▶ _Exercise instructions_
A single figure is required: the number of lines in the data below that hold the word "rcpW".

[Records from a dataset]
-- ==== Sys2Proof/Machine/Sfu.lean ====
section
/-! DEFINITION. The special functions (R400 to R406). FSQRT, FDIV and FRED are exact with one rounding. The others
return what the hardware's tables give, which the spec bounds and does not state: a free value within the bound of
R401 (log entries 7 and 8). -/
namespace Sys2Proof.Machine
open Sys2Proof

/-! ## Exact square roots and quotients -/

/-- The integer square root of n, bits from 2^k down. -/
def isqrtFrom (n : Nat) : Nat → Nat → Nat
  | 0, r => r
  | k + 1, r => isqrtFrom n k (if (r + 2 ^ k) * (r + 2 ^ k) ≤ n then r + 2 ^ k else r)
def isqrt (n : Nat) : Nat := isqrtFrom n (Nat.log2 n / 2 + 1) 0

/-- The square root of m x 2^e scaled to at least 2 x 100 bits: quotient, exponent, and is it inexact? -/
def sqrtOf (m : Nat) (e : Int) : Nat × Int × Bool :=
  let odd := (e % 2).toNat
  let m' := m * 2 ^ (200 + odd)
  let s := isqrt m'
  (s, (e - odd - 200) / 2, s * s != m')

/-- FSQRT (R401, R402). -/
def sqrtW (rm : Rm) (x : Word) : Nat × Flags :=
  match f32Of x with
  | .nan sig => (fmtF32.nan, if sig then flagNV else 0)
  | .zero n => (fmtF32.signed n 0, 0)
  | .inf false => (fmtF32.infCode, 0)
  | .inf true => (fmtF32.nan, flagNV)
  | .fin true _ _ => (fmtF32.nan, flagNV)
  | .fin false m e =>
    let q := sqrtOf m e
    fmtF32.roundFin rm false false q.1 q.2.1 q.2.2

/-- m1 x 2^e1 over m2 x 2^e2 to 200 further bits: quotient, exponent, and is it inexact? -/
def quotOf (m1 : Nat) (e1 : Int) (m2 : Nat) (e2 : Int) : Nat × Int × Bool :=
  (m1 * 2 ^ 200 / m2, e1 - e2 - 200, m1 * 2 ^ 200 % m2 != 0)

/-- FDIV (R401, R402). -/
def divW (rm : Rm) (x y : Word) : Nat × Flags :=
  let a := f32Of x
  let b := f32Of y
  let n := a.sign != b.sign
  match a, b with
  | .nan _, _ => (fmtF32.nan, if a.isSig || b.isSig then flagNV else 0)
  | _, .nan sig => (fmtF32.nan, if sig then flagNV else 0)
  | .inf _, .inf _ => (fmtF32.nan, flagNV)
  | .zero _, .zero _ => (fmtF32.nan, flagNV)
  | .inf _, _ => (fmtF32.signed n fmtF32.infCode, 0)
  | .fin _ _ _, .zero _ => (fmtF32.signed n fmtF32.infCode, flagDZ)
  | _, .inf _ => (fmtF32.signed n 0, 0)
  | .zero _, _ => (fmtF32.signed n 0, 0)
  | .fin _ m1 e1, .fin _ m2 e2 =>
    let q := quotOf m1 e1 m2 e2
    fmtF32.roundFin rm false n q.1 q.2.1 q.2.2

/-! ## Constants and series in fixed point -/

/-- The sum of ± 2^P / ((2k + 1) x^(2k + 1)) from term k on, with t = 2^P / x^(2k + 1): arctan(1/x) where the signs
alternate, artanh(1/x) where they do not. -/
def invSeries (alt : Bool) (x : Nat) : Nat → Nat → Nat → Int
  | 0, _, _ => 0
  | n + 1, k, t =>
    let a : Int := (t / (2 * k + 1) : Nat)
    (if alt && k % 2 == 1 then -a else a) + invSeries alt x n (k + 1) (t / (x * x))

/-- π / 2 x 2^512, by Machin's formula. -/
def halfPi : Nat := ((16 * invSeries true 5 120 0 (2 ^ 528 / 5) - 4 * invSeries true 239 40 0 (2 ^ 528 / 239)) / 2 ^ 17).toNat
/-- ln 2 x 2^256 = 2 artanh(1/3) x 2^256. -/
def ln2 : Nat := (2 * invSeries false 3 90 0 (2 ^ 272 / 3) / 2 ^ 16).toNat

/-- The exponential series: sum of x^k / k! from term k on, t the term, in units of 2^-P. -/
def expSeries (P x : Nat) : Nat → Nat → Nat → Nat
  | 0, _, _ => 0
  | n + 1, k, t => t + expSeries P x n (k + 1) (t * x / 2 ^ P / (k + 1))
/-- The alternating series of sine and cosine: t, then - t x² / ((k + 1)(k + 2)) and so on, in units of 2^-P. -/
def trigSeries (P xx : Nat) : Nat → Nat → Nat → Int
  | 0, _, _ => 0
  | n + 1, k, t => (t : Int) - trigSeries P xx n (k + 2) (t * xx / 2 ^ P / ((k + 1) * (k + 2)))
/-- The odd powers of z: sum of z^(2k + 1) / (2k + 1), t = z^(2k + 1), in units of 2^-P. -/
def atanhSeries (P zz : Nat) : Nat → Nat → Nat → Nat
  | 0, _, _ => 0
  | n + 1, k, t => t / (2 * k + 1) + atanhSeries P zz n (k + 1) (t * zz / 2 ^ P)

/-- A real number known to a small relative error: (-1)^n x f x 2^e. -/
structure Approx where
  n : Bool
  f : Nat
  e : Int
  deriving DecidableEq, Repr

/-- 2^a for the number (-1)^n m 2^e, between -150 and 128. -/
def exp2Real (n : Bool) (m : Nat) (e : Int) : Approx :=
  let a : Int := sgn n m * 2 ^ (e + 256).toNat
  let whole := a / 2 ^ 256
  let frac := (a % 2 ^ 256).toNat
  { n := false, f := expSeries 256 (frac * ln2 / 2 ^ 256) 70 0 (2 ^ 256), e := whole - 256 }

/-- log2 of m x 2^e. -/
def log2Real (m : Nat) (e : Int) : Approx :=
  let top := Nat.log2 m
  let y := m * 2 ^ 256 / 2 ^ top
  let z := (y - 2 ^ 256) * 2 ^ 256 / (y + 2 ^ 256)
  let frac : Nat := 2 * atanhSeries 256 (z * z / 2 ^ 256) 90 0 z * 2 ^ 256 / ln2
  let v : Int := ((top : Int) + e) * 2 ^ 256 + frac
  { n := decide (v < 0), f := v.natAbs, e := -256 }

/-- The reduction of R405 for the magnitude m x 2^e: q and r x 2^512. -/
def reduce (m : Nat) (e : Int) : Nat × Int :=
  let a := m * 2 ^ (e + 512).toNat
  let q := (2 * a + halfPi) / (2 * halfPi)
  (q, (a : Int) - q * halfPi)

/-- Sine or cosine of r x 2^-512, |r| at most about π / 4. -/
def trigReal (cosine : Bool) (r : Int) : Approx :=
  let x := r.natAbs
  let xx := x * x / 2 ^ 512
  let v := if cosine then trigSeries 512 xx 60 0 (2 ^ 512) else trigSeries 512 xx 60 1 x
  { n := !cosine && decide (r < 0), f := v.toNat, e := -512 }

/-- Sine or cosine of r in quadrant q (R406). -/
def quadrant (cosine : Bool) (q : Nat) (r : Int) : Approx :=
  let c := cosine != (q % 2 == 1)
  let t := trigReal c r
  let flip := if cosine then q % 4 == 1 || q % 4 == 2 else 2 ≤ q % 4
  { t with n := t.n != flip }

/-! ## Results within a bound (R401) -/

/-- The exponent of the ulp of the exact result's binade, 2^-149 in the subnormal range. -/
def Approx.ulp (v : Approx) : Int := max ((Nat.log2 v.f : Int) + v.e) (-126) - 23
/-- Is a finite number certainly within k ulp of v? -/
def Approx.within (v : Approx) (k : Nat) (c : Num) : Bool :=
  let near := fun (i e : Int) =>
    let lo := min (min e v.e) v.ulp
    let d := (scaleTo i e lo - scaleTo (sgn v.n v.f) v.e lo).natAbs
    decide (d + (scaleTo 1024 v.e lo).natAbs ≤ (scaleTo k v.ulp lo).natAbs)
  match c with
  | .nan _ => false
  | .inf _ => false
  | .zero _ => near 0 0
  | .fin n m e => near (sgn n m) e

/-- A finite inexact result: what the device's function gives for the operand, known only to lie within k ulp of v
(log entry 7); NX, and UF where it is below the smallest normal (R401). -/
def sfuResult (op k : Nat) (x : Word) (v : Approx) : Nat × Flags :=
  let c := Config.sfu op x
  let bits := if v.within k (f32Of c) then c.toNat else (fmtF32.roundFin .rne false v.n v.f v.e true).1
  (bits, if bits % 2 ^ 31 < 2 ^ 23 then flagUF ||| flagNX else flagNX)

/-- An exact result that FP32 can represent. -/
def exactF32 (n : Bool) (m : Nat) (e : Int) : Nat := (fmtF32.roundFin .rne false n m e false).1
/-- Is m a power of two? -/
def pow2 (m : Nat) : Bool := m == 2 ^ Nat.log2 m
/-- NaN results (R401). -/
def sfuNan (sig : Bool) : Nat × Flags := (fmtF32.nan, if sig then flagNV else 0)

/-- FRCP (R401, R403). -/
def rcpW (x : Word) : Nat × Flags :=
  match f32Of x with
  | .nan sig => sfuNan sig
  | .zero n => (fmtF32.signed n fmtF32.infCode, flagDZ)
  | .inf n => (fmtF32.signed n 0, 0)
  | .fin n m e =>
    let top := (Nat.log2 m : Int) + e
    if top < -128 ∨ (top = -128 ∧ pow2 m) then (fmtF32.signed n fmtF32.infCode, flagOF ||| flagNX)
    else if pow2 m then (exactF32 n 1 (-top), 0)
    else sfuResult 0 1 x { n := n, f := 2 ^ 256 / m, e := -e - 256 }

/-- FRSQ (R401, R403). -/
def rsqW (x : Word) : Nat × Flags :=
  match f32Of x with
  | .nan sig => sfuNan sig
  | .zero n => (fmtF32.signed n fmtF32.infCode, 0)
  | .inf false => (0, 0)
  | .inf true => (fmtF32.nan, flagNV)
  | .fin true _ _ => (fmtF32.nan, flagNV)
  | .fin false m e =>
    let top := (Nat.log2 m : Int) + e
    if pow2 m && top % 2 == 0 then (exactF32 false 1 (-(top / 2)), 0)
    else
      let q := sqrtOf m e
      sfuResult 1 1 x { n := false, f := 2 ^ 256 / q.1, e := -q.2.1 - 256 }

/-- FEXP2 (R401, R404). -/
def exp2W (x : Word) : Nat × Flags :=
  match f32Of x with
  | .nan sig => sfuNan sig
  | .zero _ => (0x3F800000, 0)
  | .inf n => if n then (0, 0) else (fmtF32.infCode, 0)
  | .fin n m e =>
    let whole := decide (0 ≤ e) || m % 2 ^ (-e).toNat == 0
    let v : Int := if 0 ≤ e then sgn n m * 2 ^ e.toNat else sgn n (m / 2 ^ (-e).toNat)
    if !n && decide (128 ≤ v) then (fmtF32.infCode, flagOF ||| flagNX)
    else if n && decide (v ≤ -150) then (0, flagUF ||| flagNX)
    else if whole then (exactF32 false 1 v, 0)
    else sfuResult 4 2 x (exp2Real n m e)

/-- FLOG2 (R401, R404). -/
def log2W (x : Word) : Nat × Flags :=
  match f32Of x with
  | .nan sig => sfuNan sig
  | .zero _ => (fmtF32.signed true fmtF32.infCode, 0)
  | .inf false => (fmtF32.infCode, 0)
  | .inf true => (fmtF32.nan, flagNV)
  | .fin true _ _ => (fmtF32.nan, flagNV)
  | .fin false m e =>
    let top := (Nat.log2 m : Int) + e
    if pow2 m then (if top = 0 then 0 else exactF32 (decide (top < 0)) top.natAbs 0, 0)
    else sfuResult 5 2 x (log2Real m e)

/-- FRED (R405): the rounded reduced argument, the quadrant, the flags. -/
def redW (x : Word) : Nat × Nat × Flags :=
  match f32Of x with
  | .nan sig => (fmtF32.nan, 0, if sig then flagNV else 0)
  | .inf _ => (fmtF32.nan, 0, flagNV)
  | .zero n => (fmtF32.signed n 0, 0, 0)
  | .fin n m e =>
    let q := reduce m e
    let r := fmtF32.roundFin .rne false (n != decide (q.2 < 0)) q.2.natAbs (-512) (q.1 != 0)
    (r.1, (if n then (4 - q.1 % 4) % 4 else q.1 % 4), r.2 &&& flagNX)

/-- FSIN and FCOS of a finite non-zero operand (R401, R406): within 1 ulp for a small operand, 2 ulp below 2^24, and
beyond by FRED's rounded r and q, within 1 ulp. -/
def trigFin (cosine : Bool) (op : Nat) (x : Word) (n : Bool) (m : Nat) (e : Int) : Nat × Flags :=
  let mag := x.toNat % 2 ^ 31
  let q := reduce m e
  if (Nat.log2 m : Int) + e < 24 then
    let quad := if n then (4 - q.1 % 4) % 4 else q.1 % 4
    sfuResult op (if mag ≤ 0x3F490FDB then 1 else 2) x (quadrant cosine quad (if n then -q.2 else q.2))
  else
    let r := redW x
    match fmtF32.decode r.1 with
    | .fin n' m' e' => sfuResult op 1 x (quadrant cosine r.2.1 (sgn n' m' * 2 ^ (e' + 512).toNat))
    | _ => sfuResult op 1 x (quadrant cosine r.2.1 0)

/-- FSIN (R401, R406). -/
def sinW (x : Word) : Nat × Flags :=
  match f32Of x with
  | .nan sig => sfuNan sig
  | .inf _ => (fmtF32.nan, flagNV)
  | .zero n => (fmtF32.signed n 0, 0)
  | .fin n m e => trigFin false 6 x n m e
/-- FCOS (R401, R406). -/
def cosW (x : Word) : Nat × Flags :=
  match f32Of x with
  | .nan sig => sfuNan sig
  | .inf _ => (fmtF32.nan, flagNV)
  | .zero _ => (0x3F800000, 0)
  | .fin n m e => trigFin true 7 x n m e

/-! ## The instructions -/

/-- A special function of one word, deferred (R77, R400). -/
def sfuOp (i : Instr) (s : State) (d a : VReg) (f : Word → Nat × Flags) : Host.Outcome State Fault Refusal :=
  deferOp i s fun l =>
    let r := toWord (f (l.getV a))
    ([(d.val, r.1)], r.2)

/-- FRCP (R403). -/
def execFrcp (d a : VReg) (s : State) : Host.Outcome State Fault Refusal := sfuOp (.frcp d a) s d a rcpW
/-- FRSQ (R403). -/
def execFrsq (d a : VReg) (s : State) : Host.Outcome State Fault Refusal := sfuOp (.frsq d a) s d a rsqW
/-- FSQRT (R402). -/
def execFsqrt (d a : VReg) (r : Rm) (s : State) : Host.Outcome State Fault Refusal :=
  sfuOp (.fsqrt d a r) s d a (sqrtW r)
/-- FDIV (R402). -/
def execFdiv (d a b : VReg) (r : Rm) (s : State) : Host.Outcome State Fault Refusal :=
  deferOp (.fdiv d a b r) s fun l =>
    let q := toWord (divW r (l.getV a) (l.getV b))
    ([(d.val, q.1)], q.2)
/-- FEXP2 (R404). -/
def execFexp2 (d a : VReg) (s : State) : Host.Outcome State Fault Refusal := sfuOp (.fexp2 d a) s d a exp2W
/-- FLOG2 (R404). -/
def execFlog2 (d a : VReg) (s : State) : Host.Outcome State Fault Refusal := sfuOp (.flog2 d a) s d a log2W
/-- FSIN (R406). -/
def execFsin (d a : VReg) (s : State) : Host.Outcome State Fault Refusal := sfuOp (.fsin d a) s d a sinW
/-- FCOS (R406). -/
def execFcos (d a : VReg) (s : State) : Host.Outcome State Fault Refusal := sfuOp (.fcos d a) s d a cosW
/-- FRED writes its pair together (R405). -/
def execFred (d a : VReg) (s : State) : Host.Outcome State Fault Refusal :=
  deferOp (.fred d a) s fun l =>
    let r := redW (l.getV a)
    ([(d.val, BitVec.ofNat 32 r.1), (d.val + 1, BitVec.ofNat 32 r.2.1)], r.2.2)

end Sys2Proof.Machine
end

▶ _Solution to this problem_
2